Many relationships in nature, including relationships involving behavioral variables, are nonlinear and follow a pattern known as U-curve (or inverted U-curve). In this pattern a variable affects another in a way that leads to a maximum or minimum value, where the effect is either maximized or minimized, respectively. This type of relationship is also referred to as a J-curve pattern; a term that is more commonly used in economics and the health sciences.

The Warp2 PLS Regression algorithm tries to identify a U-curve relationship between latent variables, and, if that relationship exists, the algorithm transforms (or “warps”) the scores of the predictor latent variables so as to better reflect the U-curve relationship in the estimated path coefficients in the model. The Warp3 PLS Regression algorithm, the default algorithm used by the software, tries to identify a relationship defined by a function whose first derivative is a U-curve. This type of relationship follows a pattern that is more similar to an S-curve (or a somewhat distorted S-curve), and can be seen as a combination of two connected U-curves, one of which is inverted.

The PLS Regression algorithm does not perform any warping of relationships. It is essentially a standard PLS regression algorithm, whereby indicators’ weights, loadings and factor scores (a.k.a. latent variable scores) are calculated based on a least squares minimization sub-algorithm, after which path coefficients are estimated using a robust path analysis algorithm. A key criterion for the calculation of the weights, observed in virtually all PLS-based algorithms, is that the regression equation expressing the relationship between the indicators and the factor scores has an error term that equals zero. In other words, the factor scores are calculated as exact linear combinations of their indicators. PLS regression is the underlying weight calculation algorithm used in both Warp3 and Warp2 PLS Regression. The warping takes place during the estimation of path coefficients, and after the estimation of all weights and loadings in the model. The weights and loadings of a model with latent variables make up what is often referred to as outer model, whereas the path coefficients among latent variables make up what is often called the inner model.

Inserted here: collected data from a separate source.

-- ==== Sys2Proof/Certificates/Slice0/Obligations.lean ====
section
/-! DEFINITION. The statements for the provers. Each docstring names the rules of spec/ it formalises, and the log entry
of any choice of the model's own that a clause rests on. -/

open Sys2Proof Sys2Proof.Machine

/-! ## Encoding -/

/-- For every instruction and every byte string after it, the decoder reads the encoded instruction back, with its
latch, and leaves the rest (R90 to R112). -/
def Obligations.DecodeOfEncodeIsTheInstruction : Prop :=
  ∀ (i : Instr) (rest : List Byte), i.wf = true → decode (encode i ++ rest) = .ok (i.latch, i) rest

/-- Whatever the decoder admits is an instruction, and the bytes it consumed are exactly that instruction's encoding
(R28, R93, R110). -/
def Obligations.DecoderConsumesExactlyItsEncoding : Prop :=
  ∀ (bs rest : List Byte) (l : Latch) (i : Instr),
    decode bs = .ok (l, i) rest → bs = encode i ++ rest ∧ l = i.latch ∧ i.wf = true

/-- The decoder never needs a sixteenth byte; instructions of 1 byte and of 15 bytes exist, and only one with three
legacy prefixes and REX.W is longer than the 14 bytes that R7 and R91 say (log entry 24, the model's inference). -/
def Obligations.InstructionLengthBounds : Prop :=
  (∀ bs : List Byte, 15 ≤ bs.length → decode bs ≠ .more) ∧
  (∃ i : Instr, i.wf = true ∧ i.size = 1) ∧ (∃ i : Instr, i.wf = true ∧ i.size = 15) ∧
  ∀ i : Instr, i.wf = true → Config.MAXLEN < i.size →
    i.size = 15 ∧ i.latch.pfx.legacy.length = 3 ∧ i.latch.pfx.bits.w = true

/-- The first verdict wins: bytes after the last one the decoder needed change nothing (R93, R235). -/
def Obligations.LaterBytesChangeNoVerdict : Prop :=
  ∀ bs more : List Byte,
    (∀ a rest, decode bs = .ok a rest → decode (bs ++ more) = .ok a (rest ++ more)) ∧
    (∀ rest, decode bs = .illegal rest → decode (bs ++ more) = .illegal (rest ++ more)) ∧
    (∀ r, decode bs = .refused r → decode (bs ++ more) = .refused r)

/-- The two encodings the source spells out decode to their instructions, with their texts (R127, R128). -/
def Obligations.SourceEncodingsDecode : Prop :=
  (decode [0x83, 0xD0, 0xFF] =
      .ok ({ pfx := .none, opcode := [0x83], modrm := some 0xD0, sib := none, disp := [], imm := [0xFF] },
        .adcRmImm8 .none (.reg 0) 0xFF) [] ∧
    Pfx.none.osz = .o32 ∧ rmOperand .none .o32 (.reg 0) = .reg rax .w32 ∧
    (0xFF : BitVec 8).signExtend 32 = 0xFFFFFFFF#32 ∧
    instrText 0 (.adcRmImm8 .none (.reg 0) 0xFF) = "adc eax,-0x1") ∧
  (let p : Pfx := { legacy := [], rex := some { w := true, r := false, x := false, b := true } }
   decode [0x49, 0x8D, 0x74, 0x24, 0x01] =
      .ok ({ pfx := p, opcode := [0x8D], modrm := some 0x74, sib := some 0x24, disp := [0x01], imm := [] },
        .leaRM p 6 (.sib 0 4 4 (.d8 1))) [] ∧
    p.osz = .o64 ∧ regField p .o64 6 = .reg rsi .w64 ∧
    memOperand p (.sib 0 4 4 (.d8 1)) =
      { seg := none, base := some 12, index := none, scale := 0, disp := 1, ripRel := false, asz32 := false } ∧
    instrText 0 (.leaRM p 6 (.sib 0 4 4 (.d8 1))) = "lea rsi,[r12+0x1]")

/-- One word of each family, written out from its encoding, decodes to the instruction it stands for (R97, R98). -/
def Obligations.FamilyWordsDecode : Prop :=
  decode [0x80, 0xC4, 0x01] = .ok ((Instr.addRm8Imm8 .none (.reg 4) 1).latch, .addRm8Imm8 .none (.reg 4) 1) [] ∧
  decode [0x31, 0xC0] = .ok ((Instr.xorRmR .none (.reg 0) 0).latch, .xorRmR .none (.reg 0) 0) [] ∧
  decode [0xFF, 0xC1] = .ok ((Instr.incRm .none (.reg 1)).latch, .incRm .none (.reg 1)) [] ∧
  decode [0x88, 0xE1] = .ok ((Instr.movRm8R8 .none (.reg 1) 4).latch, .movRm8R8 .none (.reg 1) 4) [] ∧
  decode [0x0F, 0x84, 0x00, 0x01, 0x00, 0x00] = .ok ((Instr.jeRel32 0x100).latch, .jeRel32 0x100) [] ∧
  decode [0xE8, 0x0B, 0x00, 0x00, 0x00] = .ok ((Instr.callRel32 11).latch, .callRel32 11) [] ∧
  decode [0x0F, 0x05] = .ok (Instr.syscall.latch, .syscall) []

/-- Each instruction's opcode key matches its own row of the 76 and no other (R126). -/
def Obligations.OpcodeKeySelectsOneRow : Prop :=
  opcodeTable.length = 76 ∧
  ∀ (i : Instr) (n : Nat) (r : OpcodeRow), opcodeTable[n]? = some r →
    (i.key &&& r.maskBits = r.matchBits ↔ n = i.row)

/-- The bytes of prefixes, in the order of R90. -/
def Sys2Proof.Pfx.bytes (p : Pfx) : List Byte := p.legacy.map LegacyPrefix.byte ++ (p.rex.map Rex.byte).toList

/-- The illegal encodings are exactly: a REX byte or 0x66 in opcode position, and LEA with mod = 11. The decoder stops
at the deciding byte (R114). That LEA with mod = 11 is illegal also under a segment override, which R112 would refuse on
the same byte, is the model's choice (log entry 13). -/
def Obligations.IllegalEncodingsAreExactlyThree : Prop :=
  ∀ bs rest : List Byte,
    decode bs = .illegal rest ↔
      ∃ p : Pfx, p.wf = true ∧
        ((p.rexPresent = true ∧ ∃ b, isRexByte b = true ∧ bs = p.bytes ++ b :: rest) ∨
         ((p.rexPresent = true ∨ p.opsz16 = true) ∧ bs = p.bytes ++ 0x66 :: rest) ∨
         (∃ m, modOf m = 3 ∧ bs = p.bytes ++ 0x8D :: m :: rest))

/-- The prefix bytes that are refused where they stand: LOCK, REP, REPNE and the null segment overrides; a second 0x67
or a second segment override; and, after REX, any of these and 0x67, 0x64, 0x65 (R94, R95). -/
def Obligations.PrefixBytesRefused : Prop :=
  ∀ (p : Pfx) (b : Byte) (rest : List Byte), p.wf = true →
    (p.rex = none → b ∈ ([0xF0, 0xF2, 0xF3, 0x26, 0x2E, 0x36, 0x3E] : List Byte) →
      decode (p.bytes ++ b :: rest) = .refused .prefixNotAdmitted) ∧
    (p.rex = none → (b = 0x67 ∧ p.adsz32 = true ∨ (b = 0x64 ∨ b = 0x65) ∧ p.seg ≠ none) →
      decode (p.bytes ++ b :: rest) = .refused .duplicatePrefix) ∧
    (p.rexPresent = true → b ∈ ([0x67, 0x64, 0x65, 0xF0, 0xF2, 0xF3, 0x26, 0x2E, 0x36, 0x3E] : List Byte) →
      decode (p.bytes ++ b :: rest) = .refused .legacyPrefixAfterRex)

/-- A one-byte or two-byte opcode outside the maps is refused, and so is a member of C6, C7, FE or FF other than /0
(R97, R98, R99). That the group member is refused as such also under a prefix that R112 would refuse on the same byte is
the model's choice (log entry 13). -/
def Obligations.OpcodesOutsideTheMapsRefused : Prop :=
  ∀ (p : Pfx) (b : Byte) (rest : List Byte), p.wf = true →
    (b ∉ ([0x0F, 0x26, 0x2E, 0x36, 0x3E, 0x64, 0x65, 0x66, 0x67, 0xF0, 0xF2, 0xF3] : List Byte) →
      ¬ (0x30 ≤ b ∧ b ≤ 0x33) → ¬ (0x40 ≤ b ∧ b ≤ 0x4F) → ¬ (0x70 ≤ b ∧ b ≤ 0x7F) →
      ¬ (0x88 ≤ b ∧ b ≤ 0x8B) → ¬ (0xB0 ≤ b ∧ b ≤ 0xBF) →
      b ∉ ([0x80, 0x81, 0x83, 0x8D, 0xC3, 0xC6, 0xC7, 0xE8, 0xE9, 0xEB, 0xFE, 0xFF] : List Byte) →
      decode (p.bytes ++ b :: rest) = .refused .opcodeNotAdmitted) ∧
    (b ≠ 0x05 → ¬ (0x80 ≤ b ∧ b ≤ 0x8F) →
      decode (p.bytes ++ 0x0F :: b :: rest) = .refused .opcodeNotAdmitted) ∧
    (∀ op ∈ ([0xC6, 0xC7, 0xFE, 0xFF] : List Byte), regOf b ≠ 0 →
      decode (p.bytes ++ op :: b :: rest) = .refused .groupMemberNotAdmitted)

/-- The prefixes that no register operand and no B8+r admits: 0x67, 0x64 and 0x65 (R112). -/
def Sys2Proof.Pfx.namesMemory (p : Pfx) : Prop := p.adsz32 = true ∨ p.seg.isSome = true

/-- The rows of R112's table: after admitted prefixes, the decoder refuses with `PrefixNotApplicable` exactly where the
table has a no. Group members other than /0 of C6, C7, FE and FF, and LEA with mod = 11, have verdicts of their own. -/
def Obligations.PrefixApplicabilityFollowsTheTable : Prop :=
  ∀ (p : Pfx) (op m : Byte) (rest : List Byte), p.wf = true →
    (op ∈ ([0x81, 0x83, 0xC7, 0xFF, 0x31, 0x33, 0x89, 0x8B] : List Byte) →
      (op ∈ ([0xC7, 0xFF] : List Byte) → regOf m = 0) →
      (decode (p.bytes ++ op :: m :: rest) = .refused .prefixNotApplicable ↔ modOf m = 3 ∧ p.namesMemory)) ∧
    (op ∈ ([0x80, 0xC6, 0xFE, 0x30, 0x32, 0x88, 0x8A] : List Byte) →
      (op ∈ ([0xC6, 0xFE] : List Byte) → regOf m = 0) →
      (decode (p.bytes ++ op :: m :: rest) = .refused .prefixNotApplicable ↔
        p.opsz16 = true ∨ modOf m = 3 ∧ p.namesMemory)) ∧
    (modOf m ≠ 3 →
      (decode (p.bytes ++ 0x8D :: m :: rest) = .refused .prefixNotApplicable ↔ p.seg ≠ none)) ∧
    (0xB0 ≤ op ∧ op ≤ 0xB7 →
      (decode (p.bytes ++ op :: rest) = .refused .prefixNotApplicable ↔ p.legacy ≠ [])) ∧
    (0xB8 ≤ op ∧ op ≤ 0xBF →
      (decode (p.bytes ++ op :: rest) = .refused .prefixNotApplicable ↔ p.namesMemory)) ∧
    (op ∈ ([0xC3, 0xE8, 0xE9, 0xEB] : List Byte) ∨ (0x70 ≤ op ∧ op ≤ 0x7F) →
      (decode (p.bytes ++ op :: rest) = .refused .prefixNotApplicable ↔ p ≠ .none)) ∧
    (op = 0x05 ∨ (0x80 ≤ op ∧ op ≤ 0x8F) →
      (decode (p.bytes ++ 0x0F :: op :: rest) = .refused .prefixNotApplicable ↔ p ≠ .none))

/-! ## A step -/

/-- The bytes `bs` stand at `pc` in executable memory. -/
def Sys2Proof.Machine.State.codeIs (s : State) (bs : List Byte) : Prop :=
  ∀ k b, bs[k]? = some b →
    s.mem.executable (s.cpu.pc + BitVec.ofNat 64 k) = true ∧ s.mem.byte (s.cpu.pc + BitVec.ofNat 64 k) = b

/-- When a thread is not stopped and the bytes at `pc` are an instruction's, a step is that instruction's meaning on the
state whose latch holds its fields (R41, R243). -/
def Obligations.StepRunsTheDecodedInstruction : Prop :=
  ∀ (s : State) (i : Instr), s.stopped = none → i.wf = true → s.codeIs (encode i) →
    step s = exec i (s.setLatch i.latch)

/-- When the decoder needs a byte that is not executable, the step traps with that byte's address and the bytes before
it, and changes nothing else (R70, R93, R233). -/
def Obligations.FetchFaultTrapsAtTheExactByte : Prop :=
  ∀ (s : State) (bs : List Byte), s.stopped = none → s.codeIs bs → decode bs = .more →
    s.mem.executable (s.cpu.pc + BitVec.ofNat 64 bs.length) = false →
    step s = .next ((s.setLatch .empty).takeTrap .segmentationViolation
      { addr := s.cpu.pc + BitVec.ofNat 64 bs.length, access := some .execute, pc := s.cpu.pc, bytes := bs })

/-- An illegal encoding traps with `addr = pc` and every byte the decoder fetched, and changes nothing else
(R115, R222). -/
def Obligations.IllegalInstructionTraps : Prop :=
  ∀ (s : State) (bs : List Byte), s.stopped = none → s.codeIs bs → decode bs = .illegal [] →
    step s = .next ((s.setLatch .empty).takeTrap .illegalInstruction
      { addr := s.cpu.pc, access := none, pc := s.cpu.pc, bytes := bs })

/-- Bytes the decoder refuses make the step a refusal with the decoder's reason; the loop sets the refusal mark and
nothing else, whatever the host would do (R118, R230, R234). -/
def Obligations.RefusedBytesRefuseTheStep : Prop :=
  ∀ (s : State) (bs : List Byte) (r : DecodeRefusal), s.stopped = none → s.codeIs bs → decode bs = .refused r →
    step s = .refused (.decoder r) ∧ ∀ acts, turn s acts = s.markRefused (.decoder r)

/-- A refused thread and an exited one take no further step, and every schedule of host inputs leaves them as they are;
the state a step exits with is the end state of the run. A trapped thread takes no step until the host redirects it, and
its trap record is kept (R234, R238, R242, R243). The form of the stops is the model's (log entry 2). -/
def Obligations.StoppedThreadsTakeNoStep : Prop :=
  (∀ (s : State) (r : Refusal), s.refusalMark = some r →
    step s = .refused r ∧ ∀ schedule, runWith s schedule = s) ∧
  (∀ (s : State) (code : BitVec 32), s.refusalMark = none → s.port = .exited code →
    step s = .fault (.threadExited code) ∧ ∀ schedule, runWith s schedule = s) ∧
  (∀ s : State, let t := settle s (step s)
    (t.refusalMark ≠ none ∨ ∃ code, t.port = .exited code) →
    ∀ acts schedule, runWith s (acts :: schedule) = t) ∧
  ∀ (s : State) (tr : Trap) (target : Word), s.refusalMark = none → s.port = .trapped tr →
    step s = .fault (.threadTrapped tr) ∧ turn s [] = s ∧
    (let t := turn s [.redirect target]
     t.stopped = none ∧ t.cpu.pc = target ∧ t.trapRecord = s.trapRecord)

/-- Every step keeps the address space canonical (R61, R62) and the vector file within what exists (R37). -/
def Obligations.StepKeepsTheInvariant : Prop :=
  ∀ s t : State, s.Inv → step s = .next t → t.Inv

/-- The invariant holds at reset. -/
def Obligations.ResetMeetsTheInvariant : Prop := State.reset.Inv

/-- From every launch a loader can give, through every schedule of host inputs, the invariant holds (R61, R246,
R247). -/
def Obligations.EveryRunKeepsTheInvariant : Prop :=
  ∀ (l : Launch) (schedule : List (List HostAction)), l.ok → (∀ acts ∈ schedule, ∀ a ∈ acts, a.ok) →
    (runWith (.launch l) schedule).Inv

/-- The state after a Trap is the state before it: registers, flags, `pc`, `icount` and memory are unchanged, and the
trap record holds the Trap. Only a Trap writes the trap record, and no step that answers a next state changes the
refusal mark (R232, R234). -/
def Obligations.TrapLeavesTheStateUnchanged : Prop :=
  ∀ s t : State, step s = .next t → t.refusalMark = s.refusalMark ∧
    (∀ tr, t.port = .trapped tr →
      t.cpu = s.cpu ∧ t.mem = s.mem ∧ t.trapRecord = some tr ∧ tr.info.pc = s.cpu.pc) ∧
    (t.isTrapped = false → t.trapRecord = s.trapRecord)

/-- `icount` grows by exactly 1 on Continue, Redirect and Exit, and is unchanged on Trap (R39). -/
def Obligations.InstructionCounterCountsCompletions : Prop :=
  ∀ s t : State, step s = .next t →
    t.cpu.icount = if t.isTrapped then s.cpu.icount else s.cpu.icount + 1

/-- After a step the outcome port holds one of the four outcomes, and `pc` is the Continue or Redirect address, or has
not moved on Trap and Exit (R230). A Trap's kind has code 1, with `addr = pc` and no access kind, or code 2, with an
access kind of code 0, 1 or 2 (R231, R233). -/
def Obligations.OutcomePortTellsWherePcIs : Prop :=
  ∀ s t : State, step s = .next t →
    match t.port with
    | .ready => False
    | .continued n => t.cpu.pc = n
    | .redirected n => t.cpu.pc = n
    | .trapped tr => t.cpu.pc = s.cpu.pc ∧
        (tr.kind.code = 1 ∧ tr.info.addr = s.cpu.pc ∧ tr.info.access = none ∨
          tr.kind.code = 2 ∧ ∃ a, tr.info.access = some a ∧ a.code < 3)
    | .exited _ => t.cpu.pc = s.cpu.pc

/-- No instruction's meaning faults, and an instruction is refused only for a misaligned access under AC or a store into
executable memory (R73, R82, R118). -/
def Obligations.ExecStopsOnlyForTheTwoDataRefusals : Prop :=
  ∀ (i : Instr) (s : State), (∀ f, exec i s ≠ .fault f) ∧
    ∀ r, exec i s = .refused r → r = .alignmentCheckUnmodelled ∨ r = .selfModifyingCode

/-! ## Frames over all instructions -/

/-- Every general register but an instruction's destination, and the ones it writes implicitly, is unchanged (R26). -/
def Obligations.RegistersOutsideTheDestinationsUnchanged : Prop :=
  ∀ (i : Instr) (s t : State), exec i s = .next t → SameRegsBut s t (regsWritten i)

/-- Every flag but those R30 lists for the instruction is unchanged; so DF, AC and ID always are (R30, R34). -/
def Obligations.FlagsOutsideTheWrittenOnesUnchanged : Prop :=
  (∀ (i : Instr) (s t : State), exec i s = .next t → SameFlagsBut s t (flagsWritten i)) ∧
  ∀ i : Instr, FlagName.DF ∉ flagsWritten i ∧ FlagName.AC ∉ flagsWritten i ∧ FlagName.ID ∉ flagsWritten i

/-- Every byte but those the instruction stores to reads as before; the bytes are the ones R71 gives. SYSCALL, whose
collaborator may change memory (R221), has a statement of its own. -/
def Obligations.BytesOutsideTheStoreUnchanged : Prop :=
  ∀ (i : Instr) (s t : State), i ≠ .syscall → exec i s = .next t →
    match memAccess i s with
    | some a => if a.writes then SameBytesOutside s t a.addr a.size.bytes else SameBytes s t
    | none => SameBytes s t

Finally, the Robust Path Analysis algorithm is a simplified algorithm in which factor scores are calculated by averaging all of the indicators associated with a latent variable; that is, in this algorithm weights are not estimated through PLS regression. This algorithm is called “Robust” Path Analysis, because, as with most robust statistics methods, the P values are calculated through resampling. If all latent variables are measured with single indicators, the Robust Path Analysis and the PLS Regression algorithms will yield identical results.

One of two resampling methods may be selected: bootstrapping or jackknifing. Bootstrapping, the software’s default, is a resampling algorithm that creates a number of resamples (a number that can be selected by the user), by a method known as “resampling with replacement”. This means that each resample contains a random arrangement of the rows of the original dataset, where some rows may be repeated. (The commonly used analogy of a deck of cards being reshuffled, leading to many resample decks, is a good one, but not entirely correct because in bootstrapping the same card may appear more than once in each of the resample decks.) Jacknifing, on the other hand, creates a number of resamples that equals the original sample size, and each resample has one row removed. That is, the sample size of each resample is the original sample size minus 1. Thus, the choice of number of resamples has no effect on jackknifing, and is only relevant in the context of bootstrapping.